ONLY YOU CAN PREVENT CHILDHOOD ACCIDENTS! A QUIZ…

Marilyn Lopes
Extension Specialist, Family Life Education
Cape Cod Cooperative Extension
University of Massachusetts

Copyright/Access Information

November is Child Safety and Protection Month! Learning to foresee accidents is the best way to prevent them. Child-proofing your home can reduce the risk of injury to children.

Check your safety knowledge with the following quiz:

1. True or false: Safety caps on drug containers are childproof.

2. Which of these foods are often responsible for childhood choking? (a) hot dogs, (b) hard candies, (c) grapes, (d) nuts.

3. In recent years, the use of car safety seats for children has (a) dropped slightly, (b) stayed the same, (c) increased slightly, (d) risen dramatically.

4. True or false: An infant car seat should be used in the front seat so you can keep an eye on the child.

5. True or false: If your car does not have shoulder straps in the rear seat, or if the shoulder strap crosses over the neck or face of your four-year old, it is better to let him ride with no seat belt.

6. What type of home exercise equipment injures the most children? (a) rowing machines, (b) weights, (c) stationary bicycles, (d) cross-country ski machines.

7. True or false: Touching a hot stove is the leading cause of childhood burns.

8. Why are five-gallon plastic buckets, which originally contained paint, food, or other supplies, a danger to infants? (a) infants can be strangled by the handles, (b) they can eat the toxic materials in them, (c) they can drown in them.

ANSWERS

1. (false) Safety caps are merely child-resistant, not childproof – a toddler can often open a safety cap within 10 minutes – the cap is just a delaying tactic.

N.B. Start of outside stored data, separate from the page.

-- ==== Sys2Proof/Machine/System.lean ====
section
/-! DEFINITION. The system instructions (48_system): halts, fences, and CSR access over `fflags`, `frm`, `fcsr` and the counters. -/

namespace Sys2Proof.Machine

/-- Whether a CSR number is a counter: `cycle`, `time`, `instret` and their high halves (R612, R613). -/
def isCounter (csr : BitVec 12) : Bool :=
  match csr with
  | 0xC00#12 | 0xC01#12 | 0xC02#12 | 0xC80#12 | 0xC81#12 | 0xC82#12 => true
  | _ => false

/-- Whether a CSR number is one of the floating-point registers (R612, 10_state R63). -/
def isFloatCsr (csr : BitVec 12) : Bool :=
  match csr with
  | 0x001#12 | 0x002#12 | 0x003#12 => true
  | _ => false

/-- The CSR check (R612): the floating-point CSRs always, a counter only where the instruction does not write, no other. -/
def csrAllowed (csr : BitVec 12) (writes : Bool) : Bool := isFloatCsr csr || (isCounter csr && !writes)

/-- `CSR_read(csr)` (R612, R613): a view of `fcsr`, or a draw. -/
def csrRead (csr : BitVec 12) (s : State) : Word :=
  match csr with
  | 0x001#12 => s.fflags.zeroExtend 32
  | 0x002#12 => s.frm.zeroExtend 32
  | 0x003#12 => fcsrValue s
  | _ => Config.counterDraw s.draws

/-- What a read leaves: a counter read uses up one draw (R613; log entry 6). -/
def afterCsrRead (csr : BitVec 12) (s : State) : State :=
  if isCounter csr then { s with draws := s.draws + 1 } else s

/-- `CSR_write(csr, v)` (R612, R63). The CSR check lets no write of another number through. -/
def csrWrite (csr : BitVec 12) (v : Word) (s : State) : State :=
  match csr with
  | 0x001#12 => { s with fflags := v.extractLsb' 0 5 }
  | 0x002#12 => { s with frm := v.extractLsb' 0 3 }
  | 0x003#12 => writeFcsr v s
  | _ => s

/-- A CSR instruction (R606 to R611): the check, the read where there is one, the write of `new t` where there is one,
then `x[rd] <- t`. The operand in `new` is read before any write (R19). -/
def csrAccess (rd : Reg) (csr : BitVec 12) (reads writes : Bool) (new : Word → Word) (s : State) : Result :=
  if csrAllowed csr writes then
    let t := if reads then csrRead csr s else 0#32
    let s1 := if reads then afterCsrRead csr s else s
    let s2 := if writes then csrWrite csr (new t) s1 else s1
    if reads then finishX rd t s2 else .next (advance s2)
  else raiseFault .illegal 0#32 s

/-- FENCE (R604): only `pc` advances: every earlier access has completed (20_memory R117). -/
def execFence (s : State) : Result :=
  .next (advance s)

/-- FENCE.I (R605): empties `modified` when `FETCH_COHERENCE = fault`. -/
def execFenceI (s : State) : Result :=
  .next (advance { s with
    modified := match s.cfg.fetchCoherence with
      | .fault => []
      | .immediate => s.modified })

/-- SCALL (R601): halts with SCALL. -/
def execScall (s : State) : Result :=
  raiseHalt .scall s

/-- SBREAK (R602): halts with SBREAK. -/
def execSbreak (s : State) : Result :=
  raiseHalt .sbreak s

/-- CSRRW (R606): reads unless `rd = x0`, writes `x[rs1]`. -/
def execCsrrw (rd rs1 : Reg) (csr : BitVec 12) (s : State) : Result :=
  csrAccess rd csr (rd != 0#5) true (fun _ => readX rs1 s) s

/-- CSRRS (R607): reads, and sets the bits of `x[rs1]` unless the field `rs1` is 0. -/
def execCsrrs (rd rs1 : Reg) (csr : BitVec 12) (s : State) : Result :=
  csrAccess rd csr true (rs1 != 0#5) (fun t => t ||| readX rs1 s) s

/-- CSRRC (R608): reads, and clears the bits of `x[rs1]` unless the field `rs1` is 0. -/
def execCsrrc (rd rs1 : Reg) (csr : BitVec 12) (s : State) : Result :=
  csrAccess rd csr true (rs1 != 0#5) (fun t => t &&& ~~~(readX rs1 s)) s

/-- CSRRWI (R609): reads unless `rd = x0`, writes `uimm`. -/
def execCsrrwi (rd : Reg) (uimm : BitVec 5) (csr : BitVec 12) (s : State) : Result :=
  csrAccess rd csr (rd != 0#5) true (fun _ => uimm.zeroExtend 32) s

/-- CSRRSI (R610): reads, and sets the bits of `uimm` unless it is 0. -/
def execCsrrsi (rd : Reg) (uimm : BitVec 5) (csr : BitVec 12) (s : State) : Result :=
  csrAccess rd csr true (uimm != 0#5) (fun t => t ||| uimm.zeroExtend 32) s

/-- CSRRCI (R611): reads, and clears the bits of `uimm` unless it is 0. -/
def execCsrrci (rd : Reg) (uimm : BitVec 5) (csr : BitVec 12) (s : State) : Result :=
  csrAccess rd csr true (uimm != 0#5) (fun t => t &&& ~~~(uimm.zeroExtend 32)) s

end Sys2Proof.Machine
end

Tips: It’s vital to keep drugs, even those with safety caps, out of the reach of children. Better yet, keep drugs out of sight and/or locked up.

2. (all – hot dogs, hard candies, grapes, nuts) These four foods cause more than 40% of all childhood choking deaths. Until toddlers have all their teeth and are able to chew their food well, they are inclined to swallow such foods whole. That can block a child’s narrow airway and cause choking, a particular problem because of a child’s underdeveloped ability to cough up obstructing foods.

Tips: Don’t give young children small foods like grapes or nuts. Cut up solid foods in small pieces, and serve them in small quantities. Encourage children under five to chew vigorously; monitor their eating sessions. Don’t let them eat while talking, running, or lying down. Don’t let children toss or pour food into their mouths.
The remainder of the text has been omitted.